While there was still conflict in the 1990’s and into this century, the world itself around which it occurred had changed. The younger generation that came up from the 1990’s and into the modern era were not immersed in commitment to larger ideals or goals because there were none that seem to exist. The few that did like religion, increasingly seemed to be corrupt and on the out. And big business was so naked about its self-absorbed capitalism that it barely needed an explanation.

While the war on terror and in Iraq seem to be drawn out blood bath rooted in political ego and mistakes, many soldiers who went there had often said that they still felt a sense of purpose. Something they were doing actually mattered on the scales of history and wasn't just a forgettable footnote for someone to do a Youtube video on.

This wasn't the same glory-hunting from the ancient world, or the violent culture clashes of god and empires from the Middle Ages. It was however the same existential feeling that something they did or died for was actually fulfilling, or at least had the potential to be. That spirit no longer existed in the civilian world, or perhaps they weren’t aware for their capacity for that need before hand.

Normal living had become fighting just to get and maintain a job, or paying the bills and managing wartime injuries like PTSD in a world that saw you as replaceable via Craigslist. People coming back seem to be treated as a different class, both because of their choice to fight abroad that other civies didn’t make, and how that experience had altered them. It was a rut the way it was described by many veterans, that lacked any who understood what it was like to have a band of brothers at your back and to feel like something you were a part of something. And that in turn made them feel valuable as human beings.

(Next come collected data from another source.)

/-- Saved commands are queued again with their ranges, triggers armed and tested (R404). -/
def State.loadCmds (s : State) (x : SavedCtx) (core : Nat) : Option State :=
  let c := s.core core
  if 64 < c.locks.length + x.locks.length || 256 < c.cmds.length + x.cmds.length
      || 64 < c.triggers.length + x.triggers.length then none
  else
    let move (d : Cmd) : Cmd := { d with core := core, half := if x.core = core then d.half else c.xchCur }
    let teamOf (id : Nat) : Option Nat :=
      ((x.cmds ++ x.triggers.map (·.cmd)).find? fun d => d.id == id).map (·.team)
    let shift (l : RangeLock) : RangeLock :=
      match l.space, (teamOf l.cmd).bind fun tk => (mget x.bases tk).map fun b => (tk, b) with
      | .scratch _, some (tk, b) =>
        if l.lo < 0x100000 then
          { l with lo := l.lo - b + (s.team tk).scratchBase, hi := l.hi - b + (s.team tk).scratchBase }
        else l
      | _, _ => l
    let c1 : Core := { c with
      cmds := c.cmds ++ x.cmds.map move, locks := c.locks ++ x.locks.map shift
      triggers := c.triggers ++ x.triggers.map fun (t : Trigger) => { t with cmd := move t.cmd } }
    some (s.setCore core (c1.testArmed x.triggers))

/-- The counters granted to a plot as its context block holds them (R399, R405). -/
def State.readCounters (s : State) (p : Plot) (block : Option Nat) (m : AMap (BitVec 48)) : AMap (BitVec 48) :=
  match block with
  | some b => ((List.range 256).filter p.counters.getLsbD).foldl (fun m i => mset m i (s.savedCounter b i)) m
  | none => m

/-- The plot slot that a whole context takes on the core it comes to; a team comes to the one its plot has there, or takes
one. -/
def State.takeSlotFor (s : State) (core : Nat) (p : Plot) (x : SavedCtx) : Option State :=
  if !x.whole then s.takePlotSlot core x.plot
  else if !s.countersFree core p then none
  else ((List.range 8).find? fun n => (mget (s.core core).plotSlots n).isNone).map fun slot =>
    s.modCore core fun c => { c with
      plotSlots := mset c.plotSlots slot x.plot, credit := mset c.credit slot 0, lost := mset c.lost slot 0
      plotBlocks := mput c.plotBlocks slot x.block
      counters := s.readCounters p x.block c.counters
      l1 := if core = x.core then c.l1 else [] }

/-- Regions, packets that wait for them and matrix work follow a context to its core. -/
def State.follow (s : State) (x : SavedCtx) (core : Nat) : State :=
  let moved (g : Region) : Region := if x.whole && g.plot = x.plot && g.core = x.core then { g with core := core } else g
  { s with
    regions := mmap (fun _ g => moved g) s.regions
    waitPkts := s.waitPkts.map fun w => { w with region := moved w.region }
    mats := s.mats.map fun o => if x.roles.contains o.role then { o with core := core } else o }

/-- Whether a core may take a saved context or team at all: the core set, the world, and 64 CAM entries for each role (R42,
R289, R406). A team comes to the core that saved it, or with its set; none joins a context that is being stopped. -/
def State.mayTake (s : State) (core : Nat) (p : Plot) (x : SavedCtx) : Bool :=
  (core == x.core || x.whole || x.set.isSome) && s.inCoreSet p core
    && s.plotWorld x.plot == (mget s.worldMap (core / 4)).getD 0
    && (s.core core).camRoom x.roles.length && !(s.core core).leaving x.plot

/-- A saved context or team comes to a core, in one step or not at all. -/
def State.loadCtx (s : State) (key core : Nat) (x : SavedCtx) : Option State :=
  (mget s.plots x.plot).bind fun p =>
    if !s.mayTake core p x then none
    else do
      let s2 ← State.takeSlotFor { s with saved := mdel s.saved key } core p x
      let s3 ← ((x.roles.map fun k => (s.role k).team).eraseDups).foldlM (fun (s : State) tk => s.loadTeam tk core) s2
      let s4 ← x.roles.foldlM (fun (s : State) k => s.loadRole k core) s3
      let s5 ← s4.loadCmds x core
      some (s5.follow x core)

/-- The exchange halves of a cooperative context come back under the set's number (R210, R289). -/
def State.loadHalves (s : State) (x : SavedCtx) (core : Nat) (old new : BitVec 16) : State :=
  match x.xtags, x.block with
  | some (t0, t1), some b =>
    let f (_ : Nat) (t : BitVec 16) : BitVec 16 := retag old new t
    s.modCore core fun c => { c with
      xch0 := s.getMem (b + 0x10000) 32768, xch1 := s.getMem (b + 0x18000) 32768
      xchTags0 := mmap f t0, xchTags1 := mmap f t1, xchCur := false }
  | _, _ => s

/-- A live number on four cores. -/
def State.liveGen (s : State) (core n : Nat) (g : BitVec 16) : State :=
  (List.range n).foldl (fun (s : State) q => s.modCore (core + q) fun c => { c with genLive := g :: c.genLive }) s

/-- The number that a set has on the first core of the cluster it comes to. -/
def State.setGen (s : State) (core : Nat) (g : BitVec 16) : Option (BitVec 16 × State) :=
  if (s.core core).genLive.contains g then s.issueGen core else some (g, s.liveGen core 1 g)

/-- A set's number comes to another cluster: retired on the four cores it leaves, live on the four it comes to. The old
and the new number, with the state. -/
def State.bringSet (s : State) (sk : Nat) (cluster : Nat) : Option ((BitVec 16 × BitVec 16) × State) :=
  (mget s.sets sk).bind fun x =>
    if x.cluster = cluster then some ((x.gen, x.gen), { s with sets := mset s.sets sk { x with out := false } })
    else if !s.setRoom cluster then none
    else
      let s1 := (List.range 4).foldl (fun (s : State) q => s.modCore (4 * x.cluster + q) (·.retireGen x.gen)) s
      (s1.setGen (4 * cluster) x.gen).map fun g =>
        let s3 := g.2.liveGen (4 * cluster + 1) 3 g.1
        ((x.gen, g.1), { s3 with sets := mset s3.sets sk ⟨x.plot, cluster, g.1, false⟩ })

/-- What is saved of a set: its contexts, one for each core of its cluster that held one, and then its single teams. -/
def State.setCtxs (s : State) (sk : Nat) : List (Nat × SavedCtx) :=
  let xs := s.saved.filter fun x => x.2.set == some sk
  xs.filter (·.2.whole) ++ xs.filter fun x => !x.2.whole

/-- One context of a set comes to its core of the cluster, with its exchange halves. -/
def State.loadMember (s : State) (cluster : Nat) (old new : BitVec 16) (y : Nat × SavedCtx) : Option State :=
  let core := 4 * cluster + y.2.core % 4
  (s.loadCtx y.1 core y.2).map fun s2 => s2.loadHalves y.2 core old new

/-- A cooperative context moves as a whole set, all of it saved, onto a cluster that has the room (R42, R289). -/
def State.loadSet (s : State) (sk cluster : Nat) : Option State :=
  let xs := s.setCtxs sk
  if !(xs.all fun y => s.canResume y.2) || s.sets.any fun y => y.1 != sk && y.2.cluster == cluster && !y.2.out then none
  else (s.bringSet sk cluster).bind fun g =>
    xs.foldlM (fun (s : State) y => s.loadMember cluster g.1.1 g.1.2 y) g.2

/-- Whether a set has left its cluster. -/
def State.setOut (s : State) (sk : Nat) : Bool := ((mget s.sets sk).map (·.out)).getD false

/-- The attempt of R289 on one core, or on one cluster: a context of a set comes back with all of it, a single team of a
set that has not left to its own core. -/
def State.resumeOn (s : State) (core : Nat) (key : Nat) (x : SavedCtx) : Option State :=
  match x.set with
  | some sk =>
    if s.setOut sk then s.loadSet sk (clusterOf core)
    else if x.whole || core ≠ x.core then none
    else s.loadCtx key core x
  | none => s.loadCtx key core x

/-- What the resumption of a saved context or team on a core brings, if it may come there now: to another core only where
its own has no room (R289). -/
def State.comes (s : State) (core : Nat) (y : Nat × SavedCtx) : Option State :=
  if !s.canResume y.2 || (core ≠ y.2.core && (s.resumeOn y.2.core y.1 y.2).isSome) then none
  else s.resumeOn core y.1 y.2

/-- The lowest claim index in a saved context. -/
def State.claimIdx (s : State) (x : SavedCtx) : Nat :=
  x.roles.foldl (fun m k => min m (s.role k).teamIdx) (2 ^ 32)

/-- Whether saved work is served before other saved work: single teams first, then contexts by their lowest claim index
(R286). -/
def State.servedBefore (s : State) (y x : SavedCtx) : Bool :=
  x.whole && (!y.whole || decide (s.claimIdx y < s.claimIdx x))

/-- CONTEXT_RESUME: a saved context or team comes back, after those that a core serves before it (R286). -/
def execContextResume (core ctx : Nat) (s : State) : Out :=
  .next (match mget s.saved ctx with
    | none => s
    | some x =>
      if s.saved.any fun y => s.servedBefore y.2 x && (s.comes core y).isSome then s
      else (s.comes core (ctx, x)).getD s)

/-! ## New claims, after what waits to be resumed (R286) -/

/-- Whether saved work could come to a core now. -/
def State.workWaits (s : State) (core : Nat) : Bool := s.saved.any fun y => (s.comes core y).isSome

/-- CLAIM_PULL: a core pulls a claim of a plot (R272, R273). -/
def execClaimPull (core plot : Nat) (s : State) : Out :=
  .next (match mget s.plots plot with
    | none => s
    | some p =>
      if p.coop || !s.grants plot || s.workWaits core then s
      else
        let ts := p.range p.claim
        match s.startOn core plot ts none with
        | some s1 => s1.modPlot plot fun p => { p with work := p.work + ts.length }
        | none => s)

/-- COOP_CLAIM_PULL: a whole cluster pulls a claim of 4c indices as one cooperative set (R275). -/
def execCoopClaimPull (cluster plot : Nat) (s : State) : Out :=
  .next (match mget s.plots plot with
    | none => s
    | some p =>
      if !p.coop || !s.grants plot || 96 ≤ cluster || s.sets.any (fun x => x.2.cluster == cluster && !x.2.out)
          || (List.range 4).any fun q => s.workWaits (4 * cluster + q) then s
      else
        let ts := p.range (4 * p.claim)
        match (do
            let (sk, s1) ← s.startSet cluster plot
            if (List.range 4).all fun q => s.inCoreSet p (4 * cluster + q) then
              (List.range 4).foldlM (fun (s : State) q =>
                s.startOn (4 * cluster + q) plot (ts.filter fun t => (t - p.work) % 4 == q) (some sk)) s1
            else none) with
        | some s1 => s1.modPlot plot fun p => { p with work := p.work + ts.length }
        | none => s)

/-! ## Killing a plot (R407, R408) -/

/-- The aborts of a role's open fence intervals, and of closed ones whose fence has no verdict yet. -/
def State.abortFences (s : State) (k : Nat) : State :=
  let r := s.role k
  let job := s.jobOf r.plot
  r.fences.foldl (fun (s : State) x =>
    if x.2.count = 0 then s else s.emit (.fenceAbort ⟨s.rank, job, k, x.2.num⟩ (BitVec.ofNat 18 x.1))) s

/-- A role's record at the kill, and its end. -/
def State.killRole (s : State) (k : Nat) : State :=
  let s1 := (s.abortFences k).uncount k
  let r := s1.role k
  let s2 := match r.block with
    | some b =>
      let t : Trap := { cause := causeKilled }
      let s2 := s1.ramWrite b (trapBytes r.pc.toNat t 0 s1.clock r.teamIdx r.roleId)
      if r.status.isSaved then s2 else s2.writeBlock b r false
    | none => s1
  (s2.modRole k fun r => { r with deferred := [] }).endRole k

/-- The chunk that a command of a killed plot has written in part is written whole: the unit at which its engine stops
(R401, R407). -/
def State.finishCmd (s : State) (c : Cmd) : State :=
  ((c.part.map (·.1)).eraseDups).foldl (fun s k => match c.kind with
    | .coll _ _ _ => s.commitChunk c.id k none
    | _ => (s.doChunk c k ((List.range 4096).map fun i => Config.lastByte s.free i) none).used) s
def State.finishChunks (s : State) (plot : Nat) : State :=
  (s.cores.flatMap fun c => c.2.cmds.filter fun d => d.plot == some plot && (d.cls == .copy || d.cls == .collective)).foldl
    (fun s c => s.finishCmd c) s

"Its debatable where the human urge to fall into the greater currents of history and immortality come from."

Re-Discovering Purpose

This leads up to the conflict with ISIS, where the crimes they were committing were something out of the Dark Ages and nakedly brutal. It wasn’t Hollywood. It wasn’t doctored, government propaganda and it wasn’t fake. There was no apology for it or rationalization like most modern conflicts. The idea that humanity had evolved passed such barbarism was again shattered and more importantly, was brought home by globalism and the internet. While most of us felt helpless to do anything, or would not do anything to stop it, it seemed like many current veterans from Western countries, and even some civilians, felt just as compelled to go out and do something about it as did their counterparts who did the same to join the ranks of ISIS.

World War Two has often been referred to as the last, good war because everything seemed clear cut and what they were struggling against. This conviction became even more powerful with the revelation of concentration camps and atrocities committed in the Pacific. It was not just an issue of nations squabbling over petty things with their armies, but a true fight against something genuinely evil.

Its debatable where the human urge to fall into the greater currents of history and immortality come from. Religious institutions would say that its inborn and placed in the soul by deities. Intellectuals may say that it is engraved culturally and that veterans who feel that this need has not been met by their own cultures and is a failing of the culture itself. And others may still say that such people are war mongers.

What cant be argued is that being a soldier and a warrior across the centuries has meant something very dear and dearly brought. Strong enough that even peace time for some doesn’t satiate it and that its worth letting go of the comforts of home and the backing of their governments. Maybe its something that Alexander the Great could answer.